То, что происходило при Сталине, было настолько травматичным, что даже люди, которые тогда не жили, в каком-то смысле унаследовали определенный габитус, определенный способ бытия, особенно в общественной жизни, отражающий повсеместный страх.

И поэтому диссиденты, особенно к 70-м, осознавали этот феномен и хотели прорваться сквозь него, показывая, что единственный способ преодолеть этот страх — действовать так, будто его не существует. Будто ты по-настоящему свободен. Это замечательная философия поведения, понимаете? Что ты должен как бы притвориться, что страха нет, и тем самым превозмочь и преодолеть его.

Но дело не только в страхе. Во время моих многочисленных поездок в Россию и разговоров с друзьями и коллегами меня там поражал уровень цинизма, распространенный в этом обществе, особенно в отношении политики. Это, вероятно, столь же мощный сдерживающий фактор для людей, чтобы становиться политически активными или просто высказывать свое мнение, как и то, о чем мы говорили ранее, а именно этот унаследованный страх, эта инерция страха.

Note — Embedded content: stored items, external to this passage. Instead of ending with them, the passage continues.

-- ==== Sys2Proof/Machine/Loops.lean ====
section
/-!
DEFINITION. The loop controllers: sweeps, answers, classification, loop states, break location, device conditions and their reports
(R30 to R34, R36 to R55), and the meanings of their commands.
-/

namespace Sys2Proof.Machine

/-! ### Kinds -/

/-- A kind of device that carries an output (R31). -/
def hasOutput : DeviceKind → Bool
  | .detector => false
  | .breakglass => false
  | _ => true

/-- A kind of device whose answers carry a value (02, 'Answers'). -/
def hasValue : DeviceKind → Bool
  | .sign => false
  | .sounder => false
  | _ => true

/-- A loop is running in every state but IDLE. -/
def LoopState.running (x : LoopState) : Bool := x ≠ .idle

/-! ### Reports of device conditions (R48) and answers passed on (R45) -/

/-- A device that has left OK becomes unreachable for its owner; a detector also when RESTORE DEVICE returns it to WAITING (R3, R48). -/
def leavesOk (was now : DeviceCond) : Bool := was = .ok && now ≠ .ok

/-- A detector's decision is to stand still after this change (R3): ISOLATE DEVICE keeps it as it is. -/
def stopsDeciding (was now : DeviceCond) : Bool := (was = .ok && now ≠ .ok && now ≠ .isolated) || (was = .isolated && now = .waiting)

/-- LC reports device i's change of condition from `was` to its owner (R48). The zone's fault mark follows from the conditions (R8). -/
def State.reportDevice (i : Nat) (was : DeviceCond) (s : State) : State :=
  let now := (s.device i).cond
  match s.plan.deviceKind i with
  | some .detector => if stopsDeciding was now then s.detectorLost i else s
  | some .breakglass => if stopsDeciding was now then s.detectorLost i else s
  | some .door =>
    if leavesOk was now then
      match s.plan.doorOfDevice i with
      | some d => s.doorLost d
      | none => s
    else s
  | some .help =>
    if leavesOk was now then
      match s.plan.helpOfDevice i with
      | some h => s.onCu (fun cu => { cu with helps := cu.helps.modify h (fun x => { x with settle := true }) })
      | none => s
    else s
  | some .lamp =>
    if leavesOk was now then
      match s.plan.lampOfDevice i with
      | some c => s.lampLost c
      | none => s
    else s
  | _ => s

/-- LC reports the devices of a loop whose conditions differ from those of `was`, one at a time in ascending address (R48; log entry 14). -/
def State.reportLoop (s : State) (l : Nat) (was : State) : State :=
  (PlanBank.loopDevices l).foldl (fun t i =>
    if (was.device i).cond = (s.device i).cond then t else t.reportDevice i (was.device i).cond) s

/-- LC passes an answer of device i to its owner (R45). -/
def State.passAnswer (i : Nat) (value : Half) (s : State) : State :=
  match s.plan.deviceKind i with
  | some .detector => s.detectorAnswer i value
  | some .breakglass => s.contactAnswer i value
  | some .door =>
    match s.plan.doorOfDevice i with
    | some d => s.doorReport d value
    | none => s
  | some .help =>
    match s.plan.helpOfDevice i with
    | some h => s.helpReport h value
    | none => s
  | some .lamp =>
    match s.plan.lampOfDevice i with
    | some c => s.lampReport c value
    | none => s
  | _ => s

/-! ### The start of a sweep (R30, R31, R43) -/

/-- The entry of an address in a call-out: the output held, for a planned output device (R31). -/
def State.callEntry (s : State) (l addr : Nat) : Poll :=
  { addr := addr
    sent :=
      match s.plan.deviceKind (PlanBank.deviceIndex l addr) with
      | some k => if hasOutput k then (s.device (PlanBank.deviceIndex l addr)).output else none
      | none => none
    heardA := false, heardB := false, taken := false }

Я также думаю, что еще одним наследием сталинского периода — и я не уверен, насколько оно сильно сегодня (я, к сожалению, не был в России с 2020 года), но я определенно чувствовал его, когда был там в самый поздний советский период, — был низкий уровень социального доверия. Я наблюдал и никогда не забуду формы очень тесной личной дружбы и преданности среди людей, которые входили в одни и те же круги. Я имею в виду взрослых мужчин и женщин, которые были чрезвычайно преданы друг другу. В СССР, когда вы считали кого-то своим другом, вы были готовы сделать для него почти что угодно. Это поражало многих американцев, посещавших Советский Союз. Но обратной стороной этих традиций очень крепкой взрослой дружбы было недоверие к любому, кто не входил в твой круг. К незнакомцам. Я не могу утверждать, что полностью понимаю это, но этот феномен интенсивной дружбы, с одной стороны, и очень низкого уровня социального доверия — с другой, существует и сегодня. И этот фактор, на мой взгляд, так же важен, как и фактор страха.

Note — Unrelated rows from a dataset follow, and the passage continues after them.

/-- R156, R157 and R171 as one table: the reason for which a host write is refused, none where it is accepted. The bank that is neither active nor
staged, bank B while no bank is active, follows log entry 35; that reason SIZE comes before every other is log entry 52 (both DESIGN CHOICE). -/
def State.writeRefusal (s : State) (offset : BitVec 15) (size : AccessSize) (value : Word) : Option RefusedReason :=
  let o := offset.toNat
  if size ≠ .word ∨ o % 4 ≠ 0 then some .size
  else if o < 0x0080 then some .protectedWord
  else if o < 0x00EC then none
  else if o < 0x0200 then some .protectedWord
  else if o < 0x0800 then
    let slot := s.slot ((o - 0x0200) / 64)
    let k := (o - 0x0200) % 64 / 4
    if k = 0 then
      (match slot.handover with
      | .free => if value = 1 then none else some .state
      | .committed => if value = 0 then none else some .state
      | .taken => some .state
      | .done => if value = 0 then none else some .state)
    else if k ≤ 8 then (if slot.handover = .free then none else some .state)
    else some .protectedWord
  else if o < 0x2800 then some .protectedWord
  else if o < 0x7800 then
    let bank : Bank := if o < 0x5000 then .a else .b
    if s.ps.active = some bank then some .protectedWord
    else if s.ps.active = none ∧ bank = .b then some .protectedWord
    else if s.ps.staged = .edit then none else some .state
  else if o = 0x7FE0 then some .protectedWord
  else if o = 0x7FE4 ∨ o = 0x7FE8 ∨ o = 0x7FEC ∨ o = 0x7FF0 then none
  else some .unassigned

/-- The command is a cold reset or requests an interface reset (R171, R172). -/
def resets : Instr → Bool
  | .coldReset => true
  | .ifaceReset _ => true
  | .hostWrite offset size value => alignedWord offset size && requestsReset offset value
  | _ => false

/-! ### Activation (R144, R154) -/

/-- The staged plan has become the active plan: the roles, the plan status, the held COMMIT PLAN of slot `n`, the presence monitor. -/
def Activated (s t : State) (n : Nat) : Prop :=
  t.ps.active = some s.ps.stagedBank ∧ t.ps.staged = .edit ∧ t.ps.lastCheck = 0 ∧ t.ps.lastIndex = 0 ∧ t.mem = s.mem ∧
    (s.slot n).CompletedAs (t.slot n) .ok [wordOf s.staged.identity] ∧ (∀ h ∈ t.ou.held, h.slot ≠ n) ∧ Noticed 0 t ∧ Noticed 6 t ∧
    (s.xp.attach ≠ .detached → t.xp.attach = .attached ∧ t.xp.presenceEnd = some (s.now + t.plan.presenceTimeout)) ∧
    (s.xp.attach = .detached → t.xp.attach = .detached ∧ t.xp.presenceEnd = s.xp.presenceEnd)

/-! ### Invariants -/

/-- The plan banks keep their canonical form and list no offset outside the two banks. -/
def MemoryOk (s : State) : Prop :=
  s.mem.wf ∧ ∀ c ∈ s.mem, Config.bankABase ≤ c.1 ∧ c.1 < Config.bankBBase + Config.bankSize

/-- The commit queue holds exactly the slots whose handover state is COMMITTED, each at most once (R160); the slot of the order being worked on is
TAKEN and not held; the held orders have distinct TAKEN slots (R162, R163). -/
def SlotsOk (s : State) : Prop :=
  s.ou.queue.Nodup ∧ (∀ n, n ∈ s.ou.queue ↔ isSlot n = true ∧ (s.slot n).handover = .committed) ∧
    (∀ w n, s.ou.working = some w → w.slot = some n →
      isSlot n = true ∧ (s.slot n).handover = .taken ∧ n ∉ s.ou.held.map HeldOrder.slot) ∧
    (∀ h ∈ s.ou.held, isSlot h.slot = true ∧ (s.slot h.slot).handover = .taken) ∧ (s.ou.held.map HeldOrder.slot).Nodup

/-- A held order's operation is running: the loop is in ROLLCALL, a lighting test is held, a commit is in CHECKING or WAITING (R162). -/
def HeldOwner.running (s : State) : HeldOwner → Prop
  | .loop l => isLoop l = true ∧ (s.loop l).state = .rollcall
  | .lights => s.rl.test.isSome = true
  | .plan => s.ps.staged ≠ .edit

/-- Each entry of the held-order list has an operation of its own that is running (R163). -/
def HeldOk (s : State) : Prop :=
  (s.ou.held.map HeldOrder.owner).Nodup ∧ ∀ h ∈ s.ou.held, h.owner.running s

/-- Every TAKEN slot is that of the order OU is working on or of a held order (R162). -/
def TakenOk (s : State) : Prop :=
  ∀ n, isSlot n = true → (s.slot n).handover = .taken →
    (∃ w, s.ou.working = some w ∧ w.slot = some n) ∨ n ∈ s.ou.held.map HeldOrder.slot

/-- The order unit as a whole. -/
def OrdersOk (s : State) : Prop := SlotsOk s ∧ HeldOk s ∧ TakenOk s

/-- The alarm records of ZA agree with one another: the first-alarm list holds each zone in ALARM once (R26); in CALM, and while no plan is active, no
zone is in ALARM, and in CALM every area is in phase NONE with no phase timer; an investigation has its trigger zone (R16); and every zone's effective
phase is the highest of the areas containing it (R12). -/
def AlarmsOk (s : State) : Prop :=
  s.za.first.Nodup ∧ (∀ z, z ∈ s.za.first ↔ isZone z = true ∧ (s.zone z).cond = .alarm) ∧
    (s.za.seq = .calm → s.za.first = [] ∧ ∀ a, isArea a = true → (s.area a).phase = .none ∧ (s.area a).phaseEnd = none) ∧
    (s.ps.active = none → s.za.first = []) ∧ (s.za.seq = .awaitAck ∨ s.za.seq = .searching → s.za.first ≠ []) ∧
    ∀ z, isZone z = true → (s.zone z).phase = s.phaseNow z

/-- Only a plan that has passed validation is active or waits for activation (R148, R150, R151, R154). -/
def PlanOk (s : State) : Prop :=
  (∀ bank, s.ps.active = some bank → (s.bank bank).validate = none) ∧ (s.ps.staged = .waiting → s.staged.validate = none)

/-- The call list keeps the bounds of R85: at most 32 calls, of distinct sources, serials and entries; a waiting mark only on a source without a call
while the list is full; the offer as R95 decides it; and every planned help point's indicator as R103 gives it. -/
def CallsOk (s : State) : Prop :=
  s.cu.calls.length ≤ 32 ∧ (s.cu.calls.map Call.source).Nodup ∧ (s.cu.calls.map Call.serial).Nodup ∧
    (s.cu.calls.map Call.entry).Nodup ∧ (∀ c ∈ s.cu.calls, c.entry < 32 ∧ 1 ≤ c.serial ∧ c.serial ≤ 65535) ∧
    (∀ n, (s.cu.sources.get n).pending.isSome = true → s.cu.calls.length = 32 ∧ ∀ c ∈ s.cu.calls, c.source ≠ n) ∧
    s.cu.decideOffer s.plan.nested = s.cu ∧
    ∀ h, s.plan.helpPlanned h = true → (s.cu.helps.get h).indicator = some (s.indicatorOf h)

/-- RL's records follow from what it holds: every planned route is usable as R108 gives it; a selected route is a usable route of the zone's list, REFUGE
means that none is usable, and a hold candidate is the first usable route (R111, R112); STRANDED marks, EVAC claims and signs follow (R114 to R116). -/
def RoutesOk (s : State) : Prop :=
  (∀ r, 1 ≤ r → r ≤ 48 →
    if s.plan.routePlanned r then
      (s.rl.routes.get r).cause = s.rl.blockOf s.plan r (s.rl.routes.get r) ∧
        ((s.rl.routes.get r).usable = true ↔ (s.rl.routes.get r).cause = .none)
    else s.rl.routes.get r = .zero) ∧
  (∀ z, isZone z = true →
    (∀ r, (s.rl.zones.get z).selection = .route r → r ∈ s.plan.preferences z ∧ (s.rl.routes.get r).usable = true) ∧
    (s.plan.zonePlanned z = true → ((s.rl.zones.get z).selection = .none ↔ s.plan.preferences z = [])) ∧
    ((s.rl.zones.get z).selection = .refuge → ∀ r ∈ s.plan.preferences z, (s.rl.routes.get r).usable = false) ∧
    (∀ f, (s.rl.zones.get z).candidate = some f → s.rl.firstUsable (s.plan.preferences z) = some f) ∧
    ((s.rl.zones.get z).stranded = true ↔ (s.rl.zones.get z).phase = .evacuate ∧ (s.rl.zones.get z).selection = .refuge) ∧
    s.cu.zoneStranded.get z = (s.rl.zones.get z).stranded) ∧
  s.rl.claims = s.rl.doorsInUse s.plan ∧ ∀ g, s.plan.signPlanned g = true → s.rl.signs.get g = s.rl.signOf s.plan g

/-- A lighting test runs only under a plan and on planned circuits; while a duration test runs, every zone that lighting circuits serve has one that is
not in the test; and only circuits of a running duration test show DURATION_TEST (R119, R122, R123). -/
def LightsOk (s : State) : Prop :=
  (s.ps.active = none → s.rl.test = none) ∧
  (∀ q, s.rl.test = some q → q.circuits ≠ [] ∧ (∀ c ∈ q.circuits, s.plan.lampPlanned c = true) ∧
    (q.duration = true → ∀ z c, isZone z = true → s.plan.lampPlanned c = true → z ∈ s.plan.servedZones c →
      ∃ b, s.plan.lampPlanned b = true ∧ z ∈ s.plan.servedZones b ∧ b ∉ q.circuits)) ∧
  ∀ c, isCircuit c = true → (s.rl.circuits.get c).state = .durationTest →
    ∃ q, s.rl.test = some q ∧ q.duration = true ∧ c ∈ q.circuits

/-- Every planned door shows the condition R65 gives it and, unless it is ISOLATED, the lock command and holder output that its claims give
(R61, R64); a door that is not planned reads NONE. -/
def DoorsOk (s : State) : Prop :=
  ∀ d, isDoor d = true →
    if s.plan.doorPlanned d then
      (s.door d).cond = (s.door d).decide (s.doorView d) ∧
        ((s.door d).isolated = false →
          (s.door d).cmdLocked = (s.door d).command (s.doorView d) ∧ (s.door d).holderOn = (s.door d).holder (s.doorView d))
    else s.door d = .zero

/-! ### Outputs handed to devices (R50) -/

/-- A device as it holds an output value handed for it: an ISOLATED one goes on being sent the value it had (R50). -/
def Device.holding (x : Device) (v : BitVec 4) : Device :=
  { x with handed := some v, output := if x.cond = .isolated then x.output else some v }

Бронзовые бюсты Владимира Ленина и Карла Маркса лежат забытыми во дворе литейного завода в Мытищах, Московская область, 20 января 1997 года. Фото: Виктор Коротаев / Reuters / Scanpix / LETA

Бронзовые бюсты Владимира Ленина и Карла Маркса лежат забытыми во дворе литейного завода в Мытищах, Московская область, 20 января 1997 года. Фото: Виктор Коротаев / Reuters / Scanpix / LETA

— Возможно, цинизм и недоверие — главные продукты советской эпохи, существующие в России до сих пор. Не кажется ли вам, что диссидентское движение внесло свой вклад в этот цинизм в том смысле, что, кажется, многие из советских диссидентов тоже считали, что политическое действие аморально? Это старая русская традиция, восходящая к Герцену: интеллигент не может заниматься политикой, он может критиковать.

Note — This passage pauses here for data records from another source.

-- ==== Sys2Proof/Certificates/Slice0/Obligations.lean ====
section
/-!
DEFINITION. The statements for the provers, each a proposition about the model; OBLIGATIONS.json says what each formalises.
-/

open Sys2Proof Sys2Proof.Machine

/-! ### The step, the queue, the resets -/

/-- One step carries out the command at the front of the queue on the rest of the queue. With no command waiting the block idles, which is the model's
choice (log entry 28). -/
def Obligations.StepRunsFrontCommand : Prop :=
  (∀ (c : Instr) (q : List Instr) (s : State), step (s.withPending (c :: q)) = exec c (s.withPending q)) ∧
  (∀ s : State, s.pending = [] → step s = .next s)

/-- Every command runs to a next state in every state, and none touches the commands that wait (95: each step is whole). A command whose event cannot
happen does so by the model's choice (log entry 2, DESIGN CHOICE); that nothing stops the part is log entry 33 (DEDUCED), and that a cold reset keeps
the waiting commands is log entry 27 (DEDUCED). -/
def Obligations.EveryCommandCompletes : Prop :=
  ∀ (c : Instr) (s : State), ∃ t, exec c s = .next t ∧ t.pending = s.pending

/-- What cold reset leaves in the window and in OU (R172). -/
def Obligations.ColdResetZeroesTheExchange : Prop :=
  ∀ s : State, ∃ t, exec .coldReset s = .next t ∧
    (∀ o, o < 0x7800 → t.exchangeByte o = if o = 0x12 then 1 else 0) ∧
    (∀ o, t.register o = if o = 0x7FE0 then some 0x54C20840#32
      else if o = 0x7FE4 ∨ o = 0x7FE8 ∨ o = 0x7FEC ∨ o = 0x7FF0 then some 0 else none) ∧
    (∀ n, isSlot n = true → (t.slot n).handover = .free) ∧ t.noticeLine = false ∧ t.ou.queue = [] ∧ t.ou.held = [] ∧
    t.ou.working = none ∧ t.xp.seconds = 0 ∧ t.xp.attach = .unwatched ∧ t.ps.active = none ∧ t.ps.staged = .edit

/-- The interface reset (R153, R173; that no change count moves, R166). -/
def Obligations.IfaceResetClearsTheExchange : Prop :=
  ∀ (line : Bool) (s : State), ∃ t, exec (.ifaceReset line) s = .next t ∧ HostSeen s t ∧
    (∀ n, isSlot n = true → ∀ k, k < 16 → (t.slot n).wordAt k = 0) ∧ t.ou.queue = [] ∧ t.ou.held = [] ∧
    t.ou.working = s.ou.working.map (fun w => { w with slot := none }) ∧ t.xp.notice = 0 ∧ t.xp.mask = 0 ∧ t.xp.lineEnable = false ∧
    t.noticeLine = false ∧ (∀ i, i < 27 → t.xp.summary.get i = if i < 26 then 0xFFFFFFFF#32 else 0x001FFFFF#32) ∧
    t.xp.capture.count = 0 ∧ t.ps.staged = .edit ∧ t.ps.active = s.ps.active ∧ t.ps.lastCheck = s.ps.lastCheck ∧
    t.ps.lastIndex = s.ps.lastIndex ∧ t.mem = s.mem ∧
    ∀ k, k < 853 → t.recordBody k = s.recordBody k ∧ t.xp.counts.get k = s.xp.counts.get k

/-! ### Host writes -/

/-- A refused host write (R156, R157, R158): it is dropped, the capture is filled or counts on, and NOTICE.WRITE is set. DESIGN CHOICE: the reason of
a write to the bank that is neither active nor staged is log entry 35, the offset and value kept of a write refused for its size are log entry 38, and
reason SIZE where the address would give another one too is log entry 52. -/
def Obligations.RefusedWriteIsCaptured : Prop :=
  ∀ (s : State) (offset : BitVec 15) (size : AccessSize) (value : Word) (reason : RefusedReason),
    s.writeRefusal offset size value = some reason →
    ∃ t, exec (.hostWrite offset size value) s = .next t ∧ HostSeen s t ∧ Keeps [.ou, .ps, .mem] s t ∧ Noticed 7 t ∧
      PortIs t s.xp.lineEnable s.xp.mask (s.xp.notice ||| 128#8) s.xp.summary
        (if s.xp.capture.count = 0 then { reason := some reason, offset := offset, value := value, count := 1 }
          else { s.xp.capture with count := min 255 (s.xp.capture.count + 1) }) ∧
      t.xp.captureCount = s.xp.captureCount + 2

/-- An accepted write of a header or argument word of a FREE slot (R157): the word reads as written, its spare bits as 0 (R174; log entry 9), and no
other word of any slot moves. An accepted write of the staged bank (R146, R157): its four bytes are written, least significant lowest (R174), and no
other. -/
def Obligations.AcceptedWritesAreStored : Prop :=
  (∀ (s : State) (n k : Nat) (value : Word), isSlot n = true → 1 ≤ k → k ≤ 8 → (s.slot n).handover = .free →
      ∃ t, exec (.hostWrite (BitVec.ofNat 15 (0x0200 + 64 * n + 4 * k)) .word value) s = .next t ∧ HostSeen s t ∧
        (t.slot n).wordAt k = (if k = 2 then value &&& 1#32 else if k = 3 then value &&& 0xFFFF00FF#32 else value) ∧
        (∀ j, j ≠ k → (t.slot n).wordAt j = (s.slot n).wordAt j) ∧ (∀ m, m ≠ n → t.slot m = s.slot m) ∧
        t.ou.queue = s.ou.queue ∧ t.ou.working = s.ou.working ∧ t.ou.held = s.ou.held ∧ Keeps [.ps, .mem] s t ∧
        PortIs t s.xp.lineEnable s.xp.mask s.xp.notice s.xp.summary s.xp.capture) ∧
  (∀ (s : State) (offset : BitVec 15) (value : Word), s.mem.wf → s.ps.staged = .edit → offset.toNat % 4 = 0 →
      s.ps.stagedBank.base ≤ offset.toNat → offset.toNat < s.ps.stagedBank.base + 0x2800 →
      ∃ t, exec (.hostWrite offset .word value) s = .next t ∧ HostSeen s t ∧ Keeps [.ou, .ps] s t ∧
        (∀ o, Memory.read t.mem o =
          if offset.toNat ≤ o ∧ o < offset.toNat + 4 then byteOfWord value (o - offset.toNat) else Memory.read s.mem o) ∧
        PortIs t s.xp.lineEnable s.xp.mask s.xp.notice s.xp.summary s.xp.capture)

/-- The registers the host may always write (R143, R157, R169, R170, R171), each with what it leaves alone. Each 1 written to a change summary word
clears its bit, each 0 leaves it (R167). -/
def Obligations.RegisterWritesTakeEffect : Prop :=
  (∀ (s : State) (value : Word) (on : Bool),
      (∃ t, exec (.noticeClear value) s = .next t ∧ HostSeen s t ∧ Keeps [.ou, .ps, .mem] s t ∧
        (∀ i, i < 8 → t.xp.notice.getLsbD i = (s.xp.notice.getLsbD i && !value.getLsbD i)) ∧
        PortIs t s.xp.lineEnable s.xp.mask t.xp.notice s.xp.summary s.xp.capture) ∧
      (∃ t, exec (.noticeMaskWrite value) s = .next t ∧ HostSeen s t ∧ Keeps [.ou, .ps, .mem] s t ∧
        (∀ i, i < 8 → t.xp.mask.getLsbD i = value.getLsbD i) ∧
        PortIs t s.xp.lineEnable t.xp.mask s.xp.notice s.xp.summary s.xp.capture) ∧
      (∃ t, exec (.lineEnable on) s = .next t ∧ HostSeen s t ∧ Keeps [.ou, .ps, .mem] s t ∧
        PortIs t on s.xp.mask s.xp.notice s.xp.summary s.xp.capture) ∧
      (∃ t, exec (.presenceWrite value) s = .next t ∧ HostSeen s t ∧ Keeps [.ou, .ps, .mem] s t ∧
        PortIs t s.xp.lineEnable s.xp.mask s.xp.notice s.xp.summary s.xp.capture)) ∧
  (∀ (s : State) (i : Nat) (value : Word), isSummaryWord i = true →
      ∃ t, exec (.changeSummaryClear i value) s = .next t ∧ HostSeen s t ∧ Keeps [.ou, .ps, .mem] s t ∧
        t.xp.summary.get i = (s.xp.summary.get i &&& ~~~value) ∧ (∀ j, j ≠ i → t.xp.summary.get j = s.xp.summary.get j) ∧
        PortIs t s.xp.lineEnable s.xp.mask s.xp.notice t.xp.summary s.xp.capture)

/-- A commit of a FREE slot arrives (R159) and takes its place in the queue (R160). A withdrawal and a giving back free the slot, and no completion or
notice follows (R159). -/
def Obligations.HandoverWritesMoveTheSlot : Prop :=
  (∀ (s : State) (n : Nat), isSlot n = true → (s.slot n).handover = .free →
      ∃ t, exec (.commit n) s = .next t ∧ HostSeen s t ∧ t.slot n = { s.slot n with handover := .committed } ∧
        (∀ m, m ≠ n → t.slot m = s.slot m) ∧ t.ou.working = s.ou.working ∧ t.ou.held = s.ou.held ∧ Keeps [.ps, .mem] s t ∧
        PortIs t s.xp.lineEnable s.xp.mask s.xp.notice s.xp.summary s.xp.capture ∧
        ∃ a b, s.ou.queue = a ++ b ∧ t.ou.queue = a ++ n :: b ∧
          if (s.slot n).urgent then (∀ m ∈ b, (s.slot m).urgent = false) ∧ (∀ m ∈ a.getLast?, (s.slot m).urgent = true)
          else b = []) ∧
  (∀ (s : State) (n : Nat), isSlot n = true →
      ((s.slot n).handover = .committed →
        ∃ t, exec (.withdrawal n) s = .next t ∧ HostSeen s t ∧ t.slot n = { s.slot n with handover := .free } ∧
          (∀ m, m ≠ n → t.slot m = s.slot m) ∧ t.ou.queue = s.ou.queue.filter (fun m => m ≠ n) ∧
          t.ou.working = s.ou.working ∧ t.ou.held = s.ou.held ∧ Keeps [.ps, .mem] s t ∧
          PortIs t s.xp.lineEnable s.xp.mask s.xp.notice s.xp.summary s.xp.capture) ∧
      ((s.slot n).handover = .done →
        ∃ t, exec (.giveBack n) s = .next t ∧ HostSeen s t ∧ t.slot n = { s.slot n with handover := .free } ∧
          (∀ m, m ≠ n → t.slot m = s.slot m) ∧ t.ou.queue = s.ou.queue ∧
          t.ou.working = s.ou.working ∧ t.ou.held = s.ou.held ∧ Keeps [.ps, .mem] s t ∧
          PortIs t s.xp.lineEnable s.xp.mask s.xp.notice s.xp.summary s.xp.capture))

/-! ### What the part keeps for the host -/

/-- A record that shows something new after a command has been rewritten: its change count has advanced by two and its change summary bit is set
(R166, R167; once for each command beside the rewrites that the rules ask for outright, log entry 5, DESIGN CHOICE). A record that shows nothing new
has kept its count, but for the rewrites asked for anyway: of the loop record (R30, R49), of the area record (R134), of the record of a device that
STOP LOOP finds WAITING on the loop it stops (R39), of a device, door, call or source record at an activation (R55, R56, R84, R85), of the zone record
(R6), which is rewritten at each change of state of a detector or contact of a zone in ALARM. At an activation a call or source record is rewritten once
for CU's take-up and once for each alert that changes it after that (R106, R154). That changes made and undone within a command rewrite nothing else is
log entry 5 too. -/
def Obligations.ChangedRecordsAreRewritten : Prop :=
  ∀ (c : Instr) (s t : State), c ≠ .coldReset → exec c s = .next t → ∀ k, k < 853 →
    let shown := (t.xp.summary.get (k / 32)).getLsbD (k % 32) = true
    let before := s.xp.counts.get k
    let after := t.xp.counts.get k
    let recounts := fun z => (s.zone z).cond = .alarm ∧ (t.zone z).cond = .alarm ∧
      ∃ i ∈ List.range' 1 384, s.plan.deviceZone i = z ∧ (t.detector i).state ≠ (s.detector i).state ∧
        (s.plan.deviceKind i = some .detector ∨ s.plan.deviceKind i = some .breakglass)
    let callsShown := 592 ≤ k ∧ k < 768 ∧ t.ps.active ≠ s.ps.active ∧ ∃ m, 1 ≤ m ∧ after = before + BitVec.ofNat 8 (2 * m)
    (t.recordBody k ≠ s.recordBody k →
      shown ∧ (after = before + 2 ∨ (c = .setRegime ∧ 120 ≤ k ∧ k < 144 ∧ after = before + 4) ∨ callsShown)) ∧
    (t.recordBody k = s.recordBody k → after = before ∨ (shown ∧ callsShown) ∨ (shown ∧ after = before + 2 ∧
      ((∃ l, k = 848 + l ∧ (c = .sweepEnd l ∨ ∃ a b : Bool, c = .callOut l a b)) ∨
        (120 ≤ k ∧ k < 144 ∧ (t.area (k - 120)).regime ≠ (s.area (k - 120)).regime) ∨
        (c = .stopLoop ∧ 144 ≤ k ∧ k < 528 ∧ (s.device (k - 143)).cond = .waiting ∧ (t.loop ((k - 144) / 96)).state ≠ (s.loop ((k - 144) / 96)).state) ∨
        (144 ≤ k ∧ k < 592 ∧ t.ps.active ≠ s.ps.active) ∨ (k < 120 ∧ recounts (k + 1))))) ∧
    (k < 120 → recounts (k + 1) → shown ∧ after = before + 2)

— Один из аргументов мой книги — и он, вероятно, больше адресован американским читателям, чем российским, — заключается в том, что мы поймем диссидентов, только если заметим, что они были глубоко советскими людьми. Они были, как я говорил ранее, рождены в Советском Союзе, обучены и социализированы в Советском Союзе. Американцы склонны проецировать свои собственные ценности на других людей. И было время, когда диссидентов видели героями, потому что казалось, что они как западные либералы, которые просто случайно родились не на той стороне железного занавеса, понимаете? Таков был менталитет среди американских сторонников диссидентов. И часть того, что я пытаюсь сделать в этой книге, — показать, что на самом деле это было не так. Диссиденты воплощали некоторые из высших ценностей, которые советская система пыталась привить своим гражданам. Это идейность — не столько марксизм или ленинизм, сколько нравственная высота.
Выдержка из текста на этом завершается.